WHAT THIS TASK INVOLVES: What follows is data; output all of it exactly as given.

RECORD EXTRACTS:
/-- R28, R436: what a frame meets at the MAC: whether the region grants it a slot, whether the port's receive FIFO is full, and the cells of the frame that
are still to come when it enters the pipeline. -/
structure RxRoom where
  slot : Bool
  full : Bool
  rest : Nat
  deriving DecidableEq, Repr

/-- R496: a pseudo-channel: its channel among the 96 of the part, and which of the two. -/
structure PchId where
  ch : Nat
  u : Nat
  deriving DecidableEq, Repr

/-- R276, R278: the entry that a TCAM write names, and the bits that the rows of the array take wrong. -/
structure TcamPut where
  index : Nat
  flip : Nat
  deriving DecidableEq, Repr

YOUR SOLUTION:
/-- R28, R436: what a frame meets at the MAC: whether the region grants it a slot, whether the port's receive FIFO is full, and the cells of the frame that
are still to come when it enters the pipeline. -/
structure RxRoom where
  slot : Bool
  full : Bool
  rest : Nat
  deriving DecidableEq, Repr

/-- R496: a pseudo-channel: its channel among the 96 of the part, and which of the two. -/
structure PchId where
  ch : Nat
  u : Nat
  deriving DecidableEq, Repr

/-- R276, R278: the entry that a TCAM write names, and the bits that the rows of the array take wrong. -/
structure TcamPut where
  index : Nat
  flip : Nat
  deriving DecidableEq, Repr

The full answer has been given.